Overview
The primary objective of the study is to evaluate real-world effectiveness of treatment with Repatha® in combination with SOC, compared with SOC alone, on the risk for cardiovascular (CV) death, myocardial infarction (MI), stroke, hospitalization for unstable angina, or coronary revascularization, whichever occurs first, in participants with established atherosclerotic CV disease (ASCVD) treated with SOC, according to local clinical practice.
Eligibility
Inclusion Criteria:
- Adult participants ≥ 18 years of age.
- Participants or participant's legally authorized representative has provided informed consent to participate in this study.
- Participants who meet one of the following:
- Prescribed Repatha® in addition to an existing SOC treatment according to local guidelines and approved label.
OR
- Already received SOC treatment prior to enrollment.

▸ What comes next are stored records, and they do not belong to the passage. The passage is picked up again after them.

/-- The duration in µs of step k of a wake (R401, R402): from SLEEP or DEEP, with PLL0's start in the oscillator step where the
region needs it and it is stopped. -/
def stepTime (d : Dev) (former : RegSt) (k : Nat) : Nat :=
  let t (o : Nat) : Nat := d.field 0x00B o 11 0
  let deep := former == .deep
  match k with
  | 0 => if deep then t 0x044 else t 0x040
  | 1 => (if deep then t 0x04C else t 0x048) + (if d.flag 0x012 0x040 4 && d.pll0Needed && !d.pllLocked 0 then t 0x050 else 0)
  | 2 => if deep then t 0x058 else t 0x054
  | _ => if deep then t 0x060 else t 0x05C

/-- The delay of a step in TABLE mode is over (R401): after the last one isolation is held until all ready signals are asserted. -/
def tableStep (r : Nat) (ready : Bool) (d : Dev) : Dev :=
  let x := d.region r
  match x.wake with
  | none => d
  | some w =>
    if !d.tableMode r then d
    else if w.early then (if ready then wakeDone r d else d)
    else if d.now < w.stepAt + d.stepTime w.former w.step then d
    else if w.step = 3 && !ready then (d.setRegion r { x with wake := some { w with early := true } }).err 0x008 4
    else wakeStep r d

/-- A wake that is not complete after WAKE_TMO (R403): back to the former state through phase 2; the second in a row retires the
region. -/
def wakeTimeout (r : Nat) (d : Dev) : Dev :=
  let x := d.region r
  match x.wake with
  | none => d
  | some w =>
    if d.now < w.start + max 1 (d.field 0x00B 0x064 15 0) then d
    else if 1 ≤ x.timeouts then retireRegion r d
    else
      let e : Entry := { target := w.former, former := w.former, phase2 := true, start := d.now }
      ((d.setRegion r { x with st := .entering, wake := none, entry := some e, timeouts := x.timeouts + 1 }).err (regionPage r) 3).err 0x008 3

/-! ## Phase 2 (R399) -/

/-- Phase 2 of region r completes: the state is reached, SRAM that is not retained is lost, and a target that became shallower
wakes the region. A Whorl store and the cores' local SRAM are retained in DEEP (R178, R358), whatever DEEP_RET says (log entry 192). -/
def phase2Done (r : Nat) (d : Dev) : Dev :=
  let x := d.region r
  match x.entry with
  | none => d
  | some e =>
    if !e.phase2 then d
    else
      let old := d
      let d := d.setRegion r { x with st := e.target, entry := none, gated := [], retries := 0, again := false }
      let d := if e.target = .deep && !d.flag (regionPage r) 0x040 8 then framesLost r d else d
      if e.target = .off then d.clkSettle old
      else
        let d := if d.offReq then offStart r d else d.settle r
        d.clkSettle old

/-- Every region is off after an OFF request, or retired. -/
def allOff (d : Dev) : Bool :=
  d.offReq && (List.range 96).all fun r => match (d.region r).st with | .off | .retired => true | _ => false

/-! ## AVS (R382) -/

/-- AVS_BOUNDS of region r: MAX below MIN acts as MIN (R25). -/
def avsMin (d : Dev) (r : Nat) : Nat := d.field (regionPage r) 0x048 9 0
def avsMax (d : Dev) (r : Nat) : Nat := max (d.avsMin r) (d.field (regionPage r) 0x048 25 16)

/-- AVS_FIX of region r, clamped to the regulator's range, if FIX_EN is set (R26). -/
def avsFix (d : Dev) (r : Nat) : Option Nat :=
  if d.flag (regionPage r) 0x04C 31 then some (max 550 (min 900 (d.field (regionPage r) 0x04C 9 0))) else none

/-- The highest VLOG that region r may take. -/
def avsTop (d : Dev) (r : Nat) : Nat := match d.avsFix r with | some f => f | none => min 900 (d.avsMax r)

/-- One AVS step of 5 mV (R24, R26, R382): toward FIX or the nearer bound, up while the voltage is below the fused minimum of F
or of the F that DVFS waits for, else by the timing margin; never below the fused minimum for F. -/
def avsNext (d : Dev) (r v : Nat) (margin : Bool) : Nat :=
  let floor := Config.fusedMv (d.reg 0x009 0x040).toNat
  let want := match d.fWant with | some f => Config.fusedMv f | none => floor
  let up := if v + 5 ≤ 900 then v + 5 else v
  let down := if 555 ≤ v && floor + 5 ≤ v then v - 5 else v
  match d.avsFix r with
  | some f => if v + 5 ≤ f then up else if f + 5 ≤ v then down else v
  | none =>
    if v < d.avsMin r then up
    else if d.avsMax r < v then down
    else if v < max floor want && v + 5 ≤ d.avsMax r then up
    else if margin then (if d.avsMin r + 5 ≤ v && max floor want + 5 ≤ v then down else v)
    else if v + 5 ≤ d.avsMax r then up else v

/-- AVS acts on region r while its regulator is at the AVS target. -/
def avsStep (r : Nat) (margin : Bool) (d : Dev) : Dev :=
  let x := d.region r
  match x.st with
  | .run | .idle => (d.setRegion r { x with mv := d.avsNext r x.mv margin }).clkSettle d
  | _ => d

/-- The droop loop engages (R384): OVERRIDE and the region's DROOP bit. The current that reached ILIM is a free value. -/
def droop (r : Nat) (k : DroopKind) (d : Dev) : Dev :=
  let d := (d.count (regionPage r) 0x060).err (regionPage r) 4
  match k with
  | .current => let (v, d) := d.fresh; d.setReg (regionPage r) 0x05C (BitVec.ofNat 32 v)
  | .droop | .overshoot => d

/-! ## DVFS (R385, R414) -/

/-- The bounds of F. -/
def dvfsMin (d : Dev) : Nat := d.field 0x009 0x044 11 0
def dvfsMax (d : Dev) : Nat := max d.dvfsMin (d.field 0x009 0x044 27 16)

/-- Where DVFS slews to (R24, R26, R385): FIX, or the nearest step within the bounds, all within 800–3,200 MHz; `none` where it may
adapt. F moves in steps of 100 MHz: it goes to the step nearest to a FIX that is no step, and where no step lies within the bounds,
to the nearer of the two steps beside them (log entry 193). -/
def dvfsGoal (d : Dev) (f : Nat) : Option Nat :=
  let clamp (x : Nat) : Nat := max 800 (min 3200 x)
  if d.flag 0x009 0x048 31 then some ((clamp (d.field 0x009 0x048 11 0) + 50) / 100 * 100)
  else
    let up := ceilDiv (clamp d.dvfsMin) 100 * 100
    let down := clamp d.dvfsMax / 100 * 100
    if up ≤ down then (if f < up then some up else if down < f then some down else none)
    else if f < down then some down else if up < f then some up else some f

/-- Every region in RUN is at the fused voltage for f (R385). -/
def voltsFor (d : Dev) (f : Nat) : Bool :=
  (List.range 96).all fun r => d.regionNow r != .run || decide (Config.fusedMv f ≤ (d.region r).mv)

/-- A region's bounds or FIX require a VLOG below the fused minimum for f (R382). -/
def avsPulls (d : Dev) (f : Nat) : Bool :=
  (List.range 96).any fun r => d.regionNow r == .run && decide (d.avsTop r < Config.fusedMv f)

/-- F rises by one step once the voltages allow it; until then DVFS waits for them. -/
def fRise (d : Dev) : Dev :=
  let f := (d.reg 0x009 0x040).toNat + 100
  if d.voltsFor f then ({ d with fWant := none } : Dev).setReg 0x009 0x040 (BitVec.ofNat 32 f) else { d with fWant := some f }

/-- F falls by one step. -/
def fFall (d : Dev) : Dev :=
  let f := (d.reg 0x009 0x040).toNat
  if 900 ≤ f then ({ d with fWant := none } : Dev).setReg 0x009 0x040 (BitVec.ofNat 32 (f - 100)) else d

/-- Slews F by one step toward a goal, which is a step (log entry 193). -/
def fSlew (goal : Nat) (d : Dev) : Dev :=
  let f := (d.reg 0x009 0x040).toNat
  if f + 100 ≤ goal then d.fRise else if goal + 100 ≤ f then d.fFall else d

/-- A 100 µs interval of DVFS (R385): it holds while the root runs from FIO or XTA (R416) and during a root switch (R414); a voltage limit that F violates, FIX and the bounds
slew F by one step per 20 µs; else F adapts by one step. -/
def dvfsInterval (busy idle : Bool) (d : Dev) : Dev :=
  let old := d
  let f := (d.reg 0x009 0x040).toNat
  if d.rootCur ≠ 2 || d.clk.target.isSome then d
  else
    let power := (d.reg 0x008 0x078).toNat
    let d :=
      if d.avsPulls f then d.fFall
      else
        match d.dvfsGoal f with
        | some g => forEach (List.range 5) (fun _ d => if d.avsPulls ((d.reg 0x009 0x040).toNat + 100) && decide (f < g) then d else fSlew g d) d
        | none =>
          if busy && power < 9 * d.powerLimit then
            (if f + 100 ≤ min 3200 d.dvfsMax && !d.avsPulls (f + 100) then d.fRise else d)
          else if idle then (if d.dvfsMin + 100 ≤ f then d.fFall else d)
          else { d with fWant := none }
    d.clkSettle old

/-! ## Thermal (R386, R388) -/

/-- TEMPk in 0.25 °C. -/
def temp (d : Dev) (k : Nat) : Int := signedOf 16 (d.field 0x014 (0x040 + 4 * k) 15 0)

/-- THROT_T in 0.25 °C. -/
def throtT (d : Dev) : Int := 4 * ((max 70 (min 110 (d.field 0x014 0x080 7 0)) : Nat) : Int)

/-- The throttle after a sample (R386): T_CAP falls while a sensor or the power is too high, and rises one step per 1 ms while all
are low enough. -/
def throttleStep (d : Dev) : Dev :=
  let power := (d.reg 0x008 0x078).toNat
  let cap := (d.reg 0x009 0x04C).toNat
  let hot := (List.range 16).any (fun k => decide (d.throtT ≤ d.temp k)) || decide (10 * d.powerLimit < power)
  let cool := (List.range 16).all (fun k => decide (d.temp k < d.throtT - 20)) && decide (2 * power < 19 * d.powerLimit)
  if hot then
    let d := if d.throttle then d else (d.count 0x009 0x050).err 0x014 0
    ({ d with throttle := true, capAt := d.now } : Dev).setReg 0x009 0x04C (BitVec.ofNat 32 (max 800 (cap - 100)))
  else if cool then
    let d : Dev := { d with throttle := false }
    if cap < 3200 && d.capAt + 1000 ≤ d.now then
      ({ d with capAt := d.now } : Dev).setReg 0x009 0x04C (BitVec.ofNat 32 (min 3200 (cap + 100)))
    else d
  else { d with throttle := false, capAt := d.now }

/-- The sensors' readings of one sample, and the package power averaged over 1 ms, which is a free value. -/
def takeSample (temps : List Int) (d : Dev) : Dev :=
  let d := forEach (List.range (min 16 temps.length)) (fun k d =>
    d.setReg 0x014 (0x040 + 4 * k) (BitVec.ofNat 32 (BitVec.ofInt 16 (temps.getD k 0)).toNat)) d
  let (v, d) := d.fresh
  d.setReg 0x008 0x078 (BitVec.ofNat 32 v)

/-- The sensor that reads 115 °C or more in two consecutive samples. -/
def tripSensor (old new : Dev) : Option Nat := (List.range 16).find? fun k => decide (460 ≤ old.temp k) && decide (460 ≤ new.temp k)

/-- The thermal trip (R388): every region off without quiesce, its state lost. -/
def thermalTrip (k : Nat) (d : Dev) : Dev :=
  let d := (d.setReg 0x014 0x084 (BitVec.ofNat 32 (1 + k * 256))).err 0x014 1
  let d := forEach (List.range 96) (fun r d =>
    let x := d.region r
    let d := sramLost r d
    if x.st = .retired then d
    else d.setRegion r { x with st := .off, entry := none, wake := none, holdoff := none, gated := [], ungating := [] }) d
  ({ d with offReq := false } : Dev).logSafety { srcPage := 0x014, srcBit := 1 }

/-! ## WAKE_N (R405, R408, R409) -/

/-- 100 ms without a request open a masked limiter (R409): its register is read, and the next wake judged, after this. -/
def wakeNOpen (d : Dev) : Dev :=
  if d.flag 0x00C 0x044 2 && d.wakeN.last + 100000 ≤ d.sio then
    ({ d with wakeN := { d.wakeN with passed := [] } } : Dev).setFlag 0x00C 0x044 2 false
  else d

/-- An accepted wake goes through the limiter (R409); the flag says whether it passes. -/
def wakeNLimit (d : Dev) : Dev × Bool :=
  let d := d.wakeNOpen
  let recent := d.wakeN.passed.filter fun t => decide (d.sio < t + 1000000)
  let storm (d : Dev) : Dev := ({ d with wakeN := { d.wakeN with last := d.sio } } : Dev).count 0x00C 0x04C
  if d.flag 0x00C 0x044 2 then (storm d, false)
  else if 8 ≤ recent.length then ((storm d).setFlag 0x00C 0x044 2 true, false)
  else (({ d with wakeN := { passed := recent ++ [d.sio], last := d.sio } } : Dev).count 0x00C 0x048, true)

/-- An accepted wake while the device is powered (R408). -/
def wakeNAct (d : Dev) : Dev :=
  let core := d.field 0x00C 0x040 15 12
  let d := d.pend core 5
  let d := if d.flag 0x00C 0x040 16 then (d.setCore core { d.core core with voteWake := true }).settle (coreRegion core) else d
  if d.flag 0x00C 0x040 8 then
    d.wakeArrive { src := 0, score := 0xFF, stream := d.field 0x00C 0x040 7 0, kind := 4, reelCh := 0, pos := 0, at_ := d.now }
  else d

- Participants with ANY of the following.
- Diagnosis of MI OR stroke within 2 years before enrollment.
- 2 MIs OR ≥ 2 strokes OR (≥ 1 MI AND ≥ 1 stroke) any time before enrollment.
- Diagnosis of (MI OR stroke) AND diabetes.
- Diagnosis of (MI OR stroke) AND documented multivessel disease (defined as > 50% stenosis of ≥ 2 major coronary arteries on coronary angiography or coronary artery contrast enhanced computed tomography).
- Diagnosis of symptomatic peripheral arterial disease.
- Most recent fasting LDL-C ≥ 70 mg/dL (≥ 1.8 mmol/L) or nonhigh-density lipoprotein cholesterol (non-HDL-C) ≥ 100 mg/dL (≥ 2.6 mmol/L) within 6 months prior to enrollment.
- Most recent fasting triglycerides ≤ 400 mg/dL (≤ 4.5 mmol/L) within 6 months prior to enrollment.
Exclusion Criteria:
- Stroke within past 1 month.
- Known hemorrhagic stroke at any time.
- Stroke due to thromboembolic event.
- Any prior use of Repatha® or other proprotein convertase subtilisin/kexin type 9 inhibition treatments within past 6 months prior to enrollment.
- Participants currently enrolled in another study involving any investigational procedure, device or drug.
- Participants prescribed Repatha® with a history of severe hypersensitivity or allergy to any subsidiary.